> [Required work] Report every line in the records below that holds the word "head".

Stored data

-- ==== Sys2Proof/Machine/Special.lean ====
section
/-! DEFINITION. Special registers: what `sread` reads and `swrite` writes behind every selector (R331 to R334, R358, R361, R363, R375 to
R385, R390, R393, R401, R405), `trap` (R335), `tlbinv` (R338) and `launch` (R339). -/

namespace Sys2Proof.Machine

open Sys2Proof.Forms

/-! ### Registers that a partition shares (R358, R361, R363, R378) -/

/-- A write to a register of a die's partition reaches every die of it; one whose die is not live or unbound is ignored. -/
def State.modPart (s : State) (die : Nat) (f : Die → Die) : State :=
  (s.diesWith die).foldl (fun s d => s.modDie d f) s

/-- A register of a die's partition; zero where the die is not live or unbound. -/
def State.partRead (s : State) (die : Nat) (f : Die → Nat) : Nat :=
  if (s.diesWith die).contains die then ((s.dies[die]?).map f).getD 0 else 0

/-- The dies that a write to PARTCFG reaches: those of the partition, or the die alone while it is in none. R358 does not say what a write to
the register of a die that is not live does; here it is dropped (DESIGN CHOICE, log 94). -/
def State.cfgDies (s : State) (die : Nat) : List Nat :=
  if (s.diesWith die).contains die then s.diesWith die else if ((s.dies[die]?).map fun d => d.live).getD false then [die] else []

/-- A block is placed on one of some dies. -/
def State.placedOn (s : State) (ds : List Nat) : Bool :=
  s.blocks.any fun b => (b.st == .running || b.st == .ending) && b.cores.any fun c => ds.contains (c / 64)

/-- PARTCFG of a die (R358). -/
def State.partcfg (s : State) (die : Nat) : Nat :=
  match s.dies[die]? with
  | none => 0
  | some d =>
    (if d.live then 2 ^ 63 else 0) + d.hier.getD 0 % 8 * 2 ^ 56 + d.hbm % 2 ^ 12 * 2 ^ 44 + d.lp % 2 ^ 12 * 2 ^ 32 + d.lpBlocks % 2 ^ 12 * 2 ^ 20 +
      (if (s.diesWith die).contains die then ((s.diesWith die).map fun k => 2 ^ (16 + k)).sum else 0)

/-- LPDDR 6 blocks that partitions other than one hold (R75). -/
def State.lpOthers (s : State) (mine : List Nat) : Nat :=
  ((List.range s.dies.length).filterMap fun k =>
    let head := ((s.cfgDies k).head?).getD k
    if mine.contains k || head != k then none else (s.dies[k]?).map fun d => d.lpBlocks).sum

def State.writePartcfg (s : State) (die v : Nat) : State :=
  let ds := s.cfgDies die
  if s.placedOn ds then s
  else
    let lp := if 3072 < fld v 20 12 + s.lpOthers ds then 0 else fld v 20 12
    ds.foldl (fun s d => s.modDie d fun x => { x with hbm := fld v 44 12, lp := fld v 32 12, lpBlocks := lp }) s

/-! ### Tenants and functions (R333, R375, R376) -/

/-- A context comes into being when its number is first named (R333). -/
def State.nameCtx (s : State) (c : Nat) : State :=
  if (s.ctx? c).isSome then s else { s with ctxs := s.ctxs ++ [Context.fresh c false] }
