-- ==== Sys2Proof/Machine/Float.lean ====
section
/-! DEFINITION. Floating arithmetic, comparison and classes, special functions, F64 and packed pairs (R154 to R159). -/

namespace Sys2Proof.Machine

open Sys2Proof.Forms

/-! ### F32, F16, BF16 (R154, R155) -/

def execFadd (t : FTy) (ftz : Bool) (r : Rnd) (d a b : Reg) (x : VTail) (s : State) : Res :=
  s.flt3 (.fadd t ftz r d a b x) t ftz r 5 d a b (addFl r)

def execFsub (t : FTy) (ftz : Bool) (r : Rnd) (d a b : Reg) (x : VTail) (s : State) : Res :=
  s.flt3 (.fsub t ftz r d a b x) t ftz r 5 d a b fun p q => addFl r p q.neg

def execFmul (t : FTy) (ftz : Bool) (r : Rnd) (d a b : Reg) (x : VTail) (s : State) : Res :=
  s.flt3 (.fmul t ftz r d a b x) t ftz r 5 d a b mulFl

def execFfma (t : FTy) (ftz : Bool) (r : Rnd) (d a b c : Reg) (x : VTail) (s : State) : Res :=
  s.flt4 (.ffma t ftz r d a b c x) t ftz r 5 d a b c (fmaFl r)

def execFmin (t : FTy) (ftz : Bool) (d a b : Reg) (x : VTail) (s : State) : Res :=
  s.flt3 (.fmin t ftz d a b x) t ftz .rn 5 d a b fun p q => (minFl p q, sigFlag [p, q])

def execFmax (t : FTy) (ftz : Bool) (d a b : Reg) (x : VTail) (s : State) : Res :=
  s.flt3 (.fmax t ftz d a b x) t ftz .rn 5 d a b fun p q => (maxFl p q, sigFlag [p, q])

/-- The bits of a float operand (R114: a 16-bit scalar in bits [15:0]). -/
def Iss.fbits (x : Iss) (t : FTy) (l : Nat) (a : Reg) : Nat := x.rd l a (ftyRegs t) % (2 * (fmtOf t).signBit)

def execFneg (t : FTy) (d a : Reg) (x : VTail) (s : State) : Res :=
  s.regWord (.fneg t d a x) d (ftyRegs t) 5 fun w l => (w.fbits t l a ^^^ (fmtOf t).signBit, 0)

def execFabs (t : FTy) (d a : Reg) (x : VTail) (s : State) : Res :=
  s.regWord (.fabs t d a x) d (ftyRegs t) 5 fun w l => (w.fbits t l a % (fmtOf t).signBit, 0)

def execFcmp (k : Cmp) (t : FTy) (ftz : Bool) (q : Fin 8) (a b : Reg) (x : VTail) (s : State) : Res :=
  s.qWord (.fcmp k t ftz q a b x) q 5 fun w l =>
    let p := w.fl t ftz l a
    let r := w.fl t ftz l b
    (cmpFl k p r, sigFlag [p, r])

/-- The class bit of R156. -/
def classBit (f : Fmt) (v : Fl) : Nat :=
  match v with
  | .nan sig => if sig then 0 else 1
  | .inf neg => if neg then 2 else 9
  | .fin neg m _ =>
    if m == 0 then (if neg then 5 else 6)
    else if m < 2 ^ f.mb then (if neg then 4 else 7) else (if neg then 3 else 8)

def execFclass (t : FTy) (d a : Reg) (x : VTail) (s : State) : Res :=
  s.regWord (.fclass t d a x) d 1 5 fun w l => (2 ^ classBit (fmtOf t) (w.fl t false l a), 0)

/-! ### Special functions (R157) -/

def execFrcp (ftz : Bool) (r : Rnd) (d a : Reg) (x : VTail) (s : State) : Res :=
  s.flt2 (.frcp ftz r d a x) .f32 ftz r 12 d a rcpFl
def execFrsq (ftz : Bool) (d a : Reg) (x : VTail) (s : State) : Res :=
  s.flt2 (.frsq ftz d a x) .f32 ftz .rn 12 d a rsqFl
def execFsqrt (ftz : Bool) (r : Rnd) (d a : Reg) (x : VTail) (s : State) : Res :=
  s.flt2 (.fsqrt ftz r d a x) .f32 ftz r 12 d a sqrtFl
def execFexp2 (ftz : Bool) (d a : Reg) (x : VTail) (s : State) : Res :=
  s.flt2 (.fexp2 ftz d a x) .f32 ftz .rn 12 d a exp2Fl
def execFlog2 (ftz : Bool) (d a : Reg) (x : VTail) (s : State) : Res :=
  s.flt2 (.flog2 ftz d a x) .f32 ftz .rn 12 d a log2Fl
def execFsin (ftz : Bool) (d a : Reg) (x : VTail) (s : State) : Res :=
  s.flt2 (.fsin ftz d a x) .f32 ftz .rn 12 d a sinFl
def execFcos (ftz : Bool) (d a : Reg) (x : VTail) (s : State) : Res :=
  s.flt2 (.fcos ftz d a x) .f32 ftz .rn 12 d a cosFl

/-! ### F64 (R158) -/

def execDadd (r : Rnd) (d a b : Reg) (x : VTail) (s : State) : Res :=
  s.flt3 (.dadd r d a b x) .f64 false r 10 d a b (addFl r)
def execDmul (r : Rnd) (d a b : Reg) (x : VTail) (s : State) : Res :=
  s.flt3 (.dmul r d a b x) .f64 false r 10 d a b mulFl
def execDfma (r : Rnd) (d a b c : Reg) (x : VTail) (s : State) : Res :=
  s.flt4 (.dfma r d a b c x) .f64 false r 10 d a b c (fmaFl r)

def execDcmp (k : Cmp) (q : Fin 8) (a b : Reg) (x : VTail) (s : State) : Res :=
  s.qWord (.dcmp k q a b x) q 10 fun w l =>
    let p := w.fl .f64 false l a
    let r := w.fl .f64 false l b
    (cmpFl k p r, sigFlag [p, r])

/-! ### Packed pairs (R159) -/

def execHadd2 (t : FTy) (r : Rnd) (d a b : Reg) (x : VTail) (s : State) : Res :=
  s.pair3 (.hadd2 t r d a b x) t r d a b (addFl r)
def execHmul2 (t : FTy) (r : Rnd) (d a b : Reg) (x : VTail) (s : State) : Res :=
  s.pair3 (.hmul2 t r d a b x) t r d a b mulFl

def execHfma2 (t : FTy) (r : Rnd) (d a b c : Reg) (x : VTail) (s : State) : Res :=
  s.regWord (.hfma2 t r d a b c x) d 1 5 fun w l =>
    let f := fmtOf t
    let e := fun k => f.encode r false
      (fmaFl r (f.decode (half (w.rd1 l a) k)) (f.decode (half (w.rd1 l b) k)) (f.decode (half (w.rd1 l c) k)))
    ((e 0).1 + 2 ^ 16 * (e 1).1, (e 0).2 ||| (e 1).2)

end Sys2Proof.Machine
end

> [Answer to this exercise]
    let head := ((s.cfgDies k).head?).getD k
    if mine.contains k || head != k then none else (s.dies[k]?).map fun d => d.lpBlocks).sum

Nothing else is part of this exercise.